Но встает уже с рюмкой Владлен — мой друг и однокашник, ставший гидом этой небольшой группы, и предлагает тост за праздник.

— За Патриарха! — добавляют рядом старички, те, кто помнят нашего настоящего учителя. — За золотое сечение!

Влада Кошемирова рассказывает мне о своем сыне, как он начинает ходить, и она водит его за пальчик по комнате, а тот лезет к телевизору и уже ищет кнопки… Начинаются счеты — сколько пар образовалось в этом коллективе — одна, две, пять…

Проектируются заводы, лечатся цеха, выдают чертежи — и растут, опережая заводы, дети, и девочки мои разрываются между домом и работой, чертежами в срок и внезапными аллергиями, корями, катарами. Знаю, как нелегко Владлену в коллективе, где три четверти — женщины, но какие женщины! Третий год — первые в отделении, два завода за рубежом построили: в Турции и Финляндии. Кто-то поедет из них на технадзор следующего завода. В Иран? В Сирию? Китай? Оленька смущенно потупляет глаза, когда Владлен намекает, что пора эту честь оказать «слабому» полу. Все знают, что Оля подала пять рацпредложений по заграничным заказам, конструкции которых уже делаются на станках и сварочных станах города.

— Оленька, тебе нравится здесь? — улучив удобную минуту, спрашиваю я.

— Очень, — покраснев, отвечает она. — Здесь как одна семья. Не знаю — как и быть…

— Квартира? — понимаю я недоговоренное.

— Да, — шепчет она, пока остальные звенят тарелками и пробуют мои пироги. «Знаем, знаем — это вы в кулинарии на углу брали.
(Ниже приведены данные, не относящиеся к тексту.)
/-- States and operands that meet what UcodeCommands asks. -/
theorem witness_UcodeCommands :
    (Meets psqUcodeStageSpec (fun c s => c.reserved [(0, 0xF)] = none ∧ c.p 0 ≠ 0 ∧ c.p 1 % 64 = 0 ∧ c.p 3 ≠ 0 ∧ c.p 3 ≤ 0x40000)) ∧
    (∃ (group : Fin 4) (p : PendCmd) (s : State), (s.findPend (fun p => p.cmd.opcode = 0x0800 && bitAt (p.cmd.p 0) group.val) = some p)) ∧
    (Meets psqBankSwapSpec (fun c s => c.reserved [(0, 0xF)] = none ∧ c.p 0 ≠ 0 ∧ ((maskGroups (c.p 0)).all fun g => !(s.group g).swapping && ((s.group g).bank (1 - (s.group g).active)).staged
        && !((s.group g).started && ((s.group g).bank (1 - (s.group g).active)).format != ((s.group g).bank (s.group g).active).format)) = true ∧
        s.firstRefused ((maskGroups (c.p 0)).map fun g => (ucodeLock g, holderWord 0x0F 0x02 c.mid)) = none)) ∧
    (Meets rdmaQpCreateSpec (fun c s => c.reserved [(1, 0x3001F), (2, 0xFFFF)] = none ∧ field (c.p 1) 4 0 ≤ 16 ∧ c.p 0 = 0xFFFFFFFF ∧ s.groupDown (field (c.p 1) 17 16) = false ∧ s.connCount < 65534)) ∧
    (Meets rdmaQpCreateSpec (fun c s => c.reserved [(1, 0x3001F), (2, 0xFFFF)] = none ∧ field (c.p 1) 4 0 ≤ 16 ∧ c.p 0 ≠ 0xFFFFFFFF ∧ (s.freeRing c.target (c.p 0 % 2 ^ 16)).isSome = true ∧
        (s.recvRing c.target (field (c.p 0) 31 16)).isSome = true ∧ s.freeRing c.target (c.p 0 % 2 ^ 16) ≠ s.recvRing c.target (field (c.p 0) 31 16) ∧ s.groupDown (field (c.p 1) 17 16) = false ∧ s.connCount < 65534)) ∧
    (Meets rdmaQpModifySpec (fun c s => c.reserved [(0, 0x7FFFF), (1, 0xFFFC1F), (2, 0xFFFFFF), (3, 0xFFFFFF), (15, 0xFFFF)] = none ∧ field (c.p 0) 18 16 = 2 ∧ 1 ≤ c.p 1 % 8 ∧ c.p 1 % 8 ≤ 5 ∧ ((s.ownConn c (c.p 0 % 2 ^ 16) .qp).any fun v => qpMove v.state 2) = true)) ∧
    (Meets rdmaQpModifySpec (fun c s => c.reserved [(0, 0x7FFFF)] = none ∧ field (c.p 0) 18 16 = 4 ∧ ((s.ownConn c (c.p 0 % 2 ^ 16) .qp).any fun v => decide (1 ≤ v.state) && decide (v.state ≤ 3)) = true)) ∧
    (Meets (destroySpec 0x0812 .qp fun n s => s.closeConn n 0x0206) (fun c s => c.reserved [(0, 0xFFFF)] = none ∧ (s.ownConn c (c.p 0) .qp).isSome = true)) ∧
    (Meets rdmaMrRegisterSpec (fun c s => c.reserved [(4, 0xFFFFF807)] = none ∧ 0 < c.p 2 + c.p 3 * 2 ^ 32 ∧ c.p 2 + c.p 3 * 2 ^ 32 ≤ 2 ^ 40 ∧ (s.psq.regions.filter (·.2.owner = c.target)).length < 65536 ∧ s.psq.regions.length < 1048576)) ∧
    (Meets rdmaMrDeregisterSpec (fun c s => ((s.region? (c.p 0)).any fun m => m.owner = c.target) = true)) ∧
    (Meets nvmeCtrlConnectSpec (fun c s => c.reserved [(0, 0x103FFFF), (1, 0xFFFF), (10, 0xF), (11, 0xFFFFF)] = none ∧ 1 ≤ field (c.p 15) 31 16 ∧ field (c.p 15) 31 16 ≤ 1024 ∧ bitAt (c.p 0) 24 = false ∧ bitAt (c.p 10) 3 = false ∧ (s.freeRing c.target (c.p 0 % 2 ^ 16)).isSome = true ∧ s.groupDown (field (c.p 0) 17 16) = false ∧ s.connCount < 65534)) ∧
    (Meets (destroySpec 0x0821 .nvme fun n s => s.closeConn n 0x0210) (fun c s => c.reserved [(0, 0xFFFF)] = none ∧ (s.ownConn c (c.p 0) .nvme).isSome = true)) ∧
    (Meets nvmeLocalNsAttachSpec (fun c s => c.reserved [(0, 0x3FFFF), (6, 0x800FFFFF), (7, 3)] = none ∧ bitAt (c.p 6) 31 = false ∧ (s.freeRing c.target (c.p 0 % 2 ^ 16)).isSome = true ∧ s.psq.conns.all (fun e => !(e.2.kind == .local)) = true ∧ s.groupDown (c.p 7) = false ∧ s.connCount < 65534)) ∧
    (Meets (destroySpec 0x0831 .local fun n s => s.detach n) (fun c s => c.reserved [(0, 0xFFFF)] = none ∧ (s.ownConn c (c.p 0) .local).isSome = true)) :=
  ⟨⟨adm, entry 0x0800 [1, 64, 0, 1216], by decide +kernel⟩,
   ⟨0, { cmd := cmdOf adm (entry 0x800 [1, 64, 0, 1216]) 0x800 0, locks := [], note := [] }, { adm with cmds := { adm.cmds with pend := [{ cmd := cmdOf adm (entry 0x800 [1, 64, 0, 1216]) 0x800 0, locks := [], note := [] }] } }, by decide +kernel⟩,
   ⟨{ adm with psq := { groups := [(0, { banks := [(1, { staged := true })] })] } }, entry 0x0801 [1], by decide +kernel⟩,
   ⟨{ adm with psq := { groups := [(0, { started := true })] } }, entry 0x0810 [0xFFFFFFFF, 4, 0], by decide +kernel⟩,
   ⟨{ adm with queues := [(7, { state := 1, type := 1, iid := 0, loc := 0, sizeLog2 := 6, pi := 8 }), (8, { type := 4, state := 1, iid := 0, loc := 8, sizeLog2 := 6 }), (10, { type := 4, state := 1, iid := 0, loc := 10, sizeLog2 := 6 })], psq := { groups := [(0, { started := true })] } }, entry 0x0810 [0xA0008, 4, 0], by decide +kernel⟩,
   ⟨{ adm with psq := { groups := [(0, { started := true })], conns := [(5, { kind := .qp, group := 0, owner := 0, gen := 1 })] } }, entry 0x0811 [0x20005, 3, 7, 8], by decide +kernel⟩,
   ⟨{ adm with psq := { groups := [(0, { started := true })], conns := [(5, { kind := .qp, group := 0, owner := 0, gen := 1 })] } }, entry 0x0811 [0x40005], by decide +kernel⟩,
   ⟨{ adm with psq := { groups := [(0, { started := true })], conns := [(5, { kind := .qp, group := 0, owner := 0, gen := 1 })] } }, entry 0x0812 [5], by decide +kernel⟩,
   ⟨adm, entry 0x0813 [0, 0, 4096, 0, 1], by decide +kernel⟩,
   ⟨{ adm with psq := { regions := [(5, { variant := 7, owner := 0, addr := 0, bytes := 4096, rights := 1, pasid := 0 })] } }, entry 0x0814 [0x507], by decide +kernel⟩,
   ⟨{ adm with queues := [(7, { state := 1, type := 1, iid := 0, loc := 0, sizeLog2 := 6, pi := 8 }), (8, { type := 4, state := 1, iid := 0, loc := 8, sizeLog2 := 6 }), (10, { type := 4, state := 1, iid := 0, loc := 10, sizeLog2 := 6 })], psq := { groups := [(0, { started := true })] } }, entryU 3 0x0820 [8, 0, 0, 0, 0, 0, 0, 0, 0, 0, 0, 0, 0, 0, 0, 0x10000], by decide +kernel⟩,
   ⟨{ adm with psq := { groups := [(0, { started := true })], conns := [(5, { kind := .nvme, group := 0, owner := 0, gen := 1 })] } }, entry 0x0821 [5], by decide +kernel⟩,
   ⟨{ adm with queues := [(7, { state := 1, type := 1, iid := 0, loc := 0, sizeLog2 := 6, pi := 8 }), (8, { type := 4, state := 1, iid := 0, loc := 8, sizeLog2 := 6 }), (10, { type := 4, state := 1, iid := 0, loc := 10, sizeLog2 := 6 })], psq := { groups := [(0, { started := true })] } }, entry 0x0830 [8, 1, 0, 0, 100, 0, 0, 0], by decide +kernel⟩,
   ⟨{ adm with psq := { groups := [(0, { started := true })], conns := [(5, { kind := .local, group := 0, owner := 0, gen := 1 })] } }, entry 0x0831 [5], by decide +kernel⟩⟩

/-- States and operands that meet what SchedulerActs asks. -/
theorem witness_SchedulerActs :
    (Meets frsNodeCfgSpec (fun c s => bitAt (c.p 0) 31 = true ∧ c.reserved [(0, 0x8000FFFF)] = none ∧ 16 ≤ field (c.p 0) 15 0 ∧ field (c.p 0) 15 0 ≤ 32767 ∧ ((s.node (field (c.p 0) 15 0)).any fun n => !n.portDefault && n.frames.isEmpty) = true ∧ nodeChildren s.frs.nodes (field (c.p 0) 15 0) = [])) ∧
    (Meets frsNodeCfgSpec (fun c s => bitAt (c.p 0) 31 = false ∧ c.reserved [(0, 0x8000FFFF), (1, 0x1600FFFF), (2, 0xFFFF)] = none ∧ 16 ≤ field (c.p 0) 15 0 ∧ field (c.p 0) 15 0 < 4096 ∧ bitAt (c.p 1) 28 = false ∧ s.nodeFault c.nodeCfg = none)) ∧
    (Meets frsShaperCfgSpec (fun c s => c.reserved [(0, 0xF000FFFF)] = none ∧ bitAt (c.p 0) 31 = true ∧ (s.node (field (c.p 0) 15 0)).isSome = true)) ∧
    (Meets frsShaperCfgSpec (fun c s => c.reserved [(0, 0xF000FFFF), (3, 0x7F)] = none ∧ bitAt (c.p 0) 31 = false ∧ field (c.p 0) 29 28 = 1 ∧ 64 ≤ c.p 1 ∧ c.p 1 ≤ 1600000000 ∧ 64 ≤ c.p 2 ∧ c.p 2 ≤ 16777216 ∧
        -32 ≤ overhead7 (c.p 3) ∧ ((s.node (field (c.p 0) 15 0)).any fun n => n.shaper == none && n.next == none) = true)) ∧
    (∃ (s : State), (s.time.running = true)) ∧
    (Meets frsGclWriteSpec (fun c s => c.reserved [(0, 0x03FF0FFF)] = none ∧ c.indirect = false ∧ c.p 0 % 16 < 8 ∧ field (c.p 0) 11 0 ≠ 0 ∧ field (c.p 0) 25 16 + field (c.p 0) 11 0 ≤ 1024 ∧ c.shortBlock (1 + 2 * field (c.p 0) 11 0) = false ∧
        1 + 2 * field (c.p 0) 11 0 ≤ c.params.length ∧ ((List.range (field (c.p 0) 11 0)).find? fun k => field (c.p (1 + 2 * k)) 23 8 != 0) = none)) ∧
    (Meets frsGclCommitSpec (fun c s => c.reserved [(0, 0x87FF000F), (2, 0xFF00007F), (4, 0xFFFF), (6, 0xFF)] = none ∧ c.p 0 % 16 < 8 ∧ 1 ≤ field (c.p 0) 26 16 ∧ field (c.p 0) 26 16 ≤ 1024 ∧ bitAt (c.p 0) 31 = false ∧ -32 ≤ overhead7 (c.p 2 % 128) ∧ c.p 5 < 10 ^ 9 ∧
        256000 ≤ c.p 1 * 256 + field (c.p 2) 31 24 ∧ ((List.range (field (c.p 0) 26 16)).all fun k => decide (32 * 256 ≤ (lookupD (s.gates (c.p 0 % 16)).admin k (0, 0)).2)) = true)) ∧
    (∃ (root : Fin 9) (s : State), ((s.node root.val).isSome = true) ∧ (s.dataOn = true) ∧ (root.val < 8) ∧ (s.lineOpen root.val = true)) ∧
    (∃ (root : Fin 9) (s : State), ((s.node root.val).isSome = true) ∧ (s.dataOn = true) ∧ (root.val = 8)) ∧
    (∃ (port : Fin 8) (s : State), ((s.gates port.val).oper.enable = true)) ∧
    (∃ (port : Fin 8) (cls : Fin 8) (s : State), ((s.gates port.val).oper.enable = true) ∧ ((s.frs.nodes.any fun e => e.2.kind = 2 && e.2.port = port.val && e.2.cls = cls.val && !e.2.frames.isEmpty) = true) ∧ (bitAt (s.gates port.val).now cls.val = false) ∧ ((s.gates port.val).staged.contains cls.val = false)) ∧
    (∃ (port : Fin 8) (l : Gcl) (sw : Nat) (s : State), ((s.gates port.val).pending = some (l, sw)) ∧ (l.enable = true)) ∧
    (∃ (port : Fin 8) (l : Gcl) (sw : Nat) (s : State), ((s.gates port.val).pending = some (l, sw)) ∧ (l.enable = false)) ∧
    (Meets frsTelemetryCfgSpec (fun c s => bitAt (c.p 0) 31 = true ∧ c.reserved [(0, 0x800000FF)] = none ∧ (lookup s.frs.subs (c.p 0 % 256)).any (·.owner = c.target) = true)) ∧
    (Meets frsTelemetryCfgSpec (fun c s => bitAt (c.p 0) 31 = false ∧ c.reserved [(0, 0x800000FF), (1, 0x007FFFFF), (2, 0xFFFF), (3, 0xFFFF)] = none ∧ c.p 0 % 256 ≠ 255 ∧ (lookup s.frs.subs (c.p 0 % 256)).any (·.owner = c.target) = true ∧ field (c.p 1) 22 16 = 1 ∧ 4096 ≤ c.p 1 % 2 ^ 16 ∧ c.p 1 % 2 ^ 16 < 32768 ∧
        c.p 2 ≠ 0 ∧ ((s.node (c.p 1 % 2 ^ 16)).any fun n => n.kind = 2 && (c.target = 0 || n.owner = c.target)) = true ∧ ((s.findQ c.target (c.p 3)).any fun q => (s.q q).state = 1 && (s.q q).type = 5) = true ∧
        (subsRate ((1, c.p 2) :: (s.frs.subs.filter (·.1 != c.p 0 % 256)).map fun e => (e.2.count, e.2.period))).1 ≤ 16 * (subsRate ((1, c.p 2) :: (s.frs.subs.filter (·.1 != c.p 0 % 256)).map fun e => (e.2.count, e.2.period))).2)) ∧
    (∃ (sub : BitVec 8) (t : Telemetry) (q : Nat) (s : State), (lookup s.frs.subs sub.toNat = some t) ∧ (s.findQ t.owner t.ring = some q)) ∧
    (∃ (mid : BitVec 13) (node : BitVec 16) (s : State), (s.gate mid.toNat (R.FRS_NODE_SEL) false = .open_)) :=
  ⟨⟨{ adm with frs := { nodes := [(0, { kind := 0, port := 0 }), (20, { kind := 1, parent := 0, port := 0 }), (5000, { kind := 2, parent := 20, port := 0, slot := 1 })] } }, entry 0x0A00 [0x80001388], by decide +kernel⟩,
   ⟨{ adm with frs := { nodes := [(0, { kind := 0, port := 0 }), (20, { kind := 1, parent := 0, port := 0 }), (5000, { kind := 2, parent := 20, port := 0, slot := 1 })] } }, entry 0x0A00 [30, 0x02000014, 0], by decide +kernel⟩,
   ⟨{ adm with frs := { nodes := [(0, { kind := 0, port := 0 }), (20, { kind := 1, parent := 0, port := 0 }), (5000, { kind := 2, parent := 20, port := 0, slot := 1 })] } }, entry 0x0A01 [0x80001388], by decide +kernel⟩,
   ⟨{ adm with frs := { nodes := [(0, { kind := 0, port := 0 }), (20, { kind := 1, parent := 0, port := 0 }), (5000, { kind := 2, parent := 20, port := 0, slot := 1 })] } }, entry 0x0A01 [0x10001388, 1000, 2000, 4], by decide +kernel⟩,
   ⟨{ on with time := { on.time with running := true } }, by decide +kernel⟩,
   ⟨adm, entry 0x0A10 [0x00000002, 0x00000055, 100], by decide +kernel⟩,
   ⟨{ adm with frs := { gates := [(2, { admin := [(0, (255, 256000))] })] } }, entry 0x0A11 [0x00010002, 1000, 0, 0, 0, 0, 0], by decide +kernel⟩,
   ⟨0, { line with frs := { nodes := [(0, { kind := 0, port := 0 }), (8, { kind := 0, port := 8 })] } }, by decide +kernel⟩,
   ⟨8, { line with frs := { nodes := [(0, { kind := 0, port := 0 }), (8, { kind := 0, port := 8 })] } }, by decide +kernel⟩,
   ⟨2, { on with frs := { gates := [(2, { oper := { enable := true, entries := [(255, 9000)], cycle := 256000, overhead := 0, base := 0 } })] } }, by decide +kernel⟩,
   ⟨2, 0, { on with frs := { gates := [(2, { oper := { enable := true, entries := [(254, 9000)], cycle := 256000, overhead := 0, base := 0 } })], nodes := [(5000, { kind := 2, port := 2, frames := [{ pkt := {}, entered := 0 }] })] } }, by decide +kernel⟩,
   ⟨2, { enable := true, entries := [], cycle := 256000, overhead := 0, base := 0 }, 0, { on with frs := { gates := [(2, { pending := some ({ enable := true, entries := [], cycle := 256000, overhead := 0, base := 0 }, 0) })] } }, by decide +kernel⟩,
   ⟨2, { enable := false, entries := [], cycle := 256000, overhead := 0, base := 0 }, 0, { on with frs := { gates := [(2, { pending := some ({ enable := false, entries := [], cycle := 256000, overhead := 0, base := 0 }, 0) })] } }, by decide +kernel⟩,
   ⟨{ adm with frs := { subs := [(7, { owner := 0, first := 5000, count := 1, period := 10, ring := 8 })] } }, entry 0x0A20 [0x80000007], by decide +kernel⟩,
   ⟨{ { adm with queues := [(7, { state := 1, type := 1, iid := 0, loc := 0, sizeLog2 := 6, pi := 8 }), (8, { type := 5, state := 1, iid := 0, loc := 8, sizeLog2 := 6, pi := 1, evq := 9 }), (9, { type := 6, state := 1, iid := 0, loc := 9, sizeLog2 := 6, vector := 3 })] } with frs := { subs := [(7, { owner := 0, first := 5000, count := 1, period := 10, ring := 8 })], nodes := [(0, { kind := 0, port := 0 }), (20, { kind := 1, parent := 0, port := 0 }), (5000, { kind := 2, parent := 20, port := 0, slot := 1 })] } }, entry 0x0A20 [7, 0x00011388, 10, 8], by decide +kernel⟩,
   ⟨7, { owner := 0, first := 5000, count := 1, period := 10, ring := 8 }, 8, { { adm with queues := [(7, { state := 1, type := 1, iid := 0, loc := 0, sizeLog2 := 6, pi := 8 }), (8, { type := 5, state := 1, iid := 0, loc := 8, sizeLog2 := 6, pi := 1, evq := 9 }), (9, { type := 6, state := 1, iid := 0, loc := 9, sizeLog2 := 6, vector := 3 })] } with frs := { subs := [(7, { owner := 0, first := 5000, count := 1, period := 10, ring := 8 })], nodes := [(0, { kind := 0, port := 0 }), (20, { kind := 1, parent := 0, port := 0 }), (5000, { kind := 2, parent := 20, port := 0, slot := 1 })] } }, by decide +kernel⟩,
   ⟨0, 5000, { on with frs := { nodes := [(0, { kind := 0, port := 0 }), (20, { kind := 1, parent := 0, port := 0 }), (5000, { kind := 2, parent := 20, port := 0, slot := 1 })] } }, by decide +kernel⟩⟩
Нас не обманете!» — кричат девчата.

— Сколько же у тебя сейчас?

— Десять метров, а нас трое…

Я представляю себе, как напряженна ее жизнь, мне становится грустно, что я ничем не могу помочь. Неужели она уйдет отсюда, где началось все…

— Я поговорю с Владленом, может, устроится. Знаешь, мои знакомые одни уехали в загранку на два года. Они отдали мне ключи — я там занимаюсь. Ну, да ладно — диссертация подождет. Давайте пока туда, а я уломаю за это время ваше руководство, а?

Оленька не верит. Смущается. Я уговариваю ее, а меня уже отвлекают, предлагают сказать тост.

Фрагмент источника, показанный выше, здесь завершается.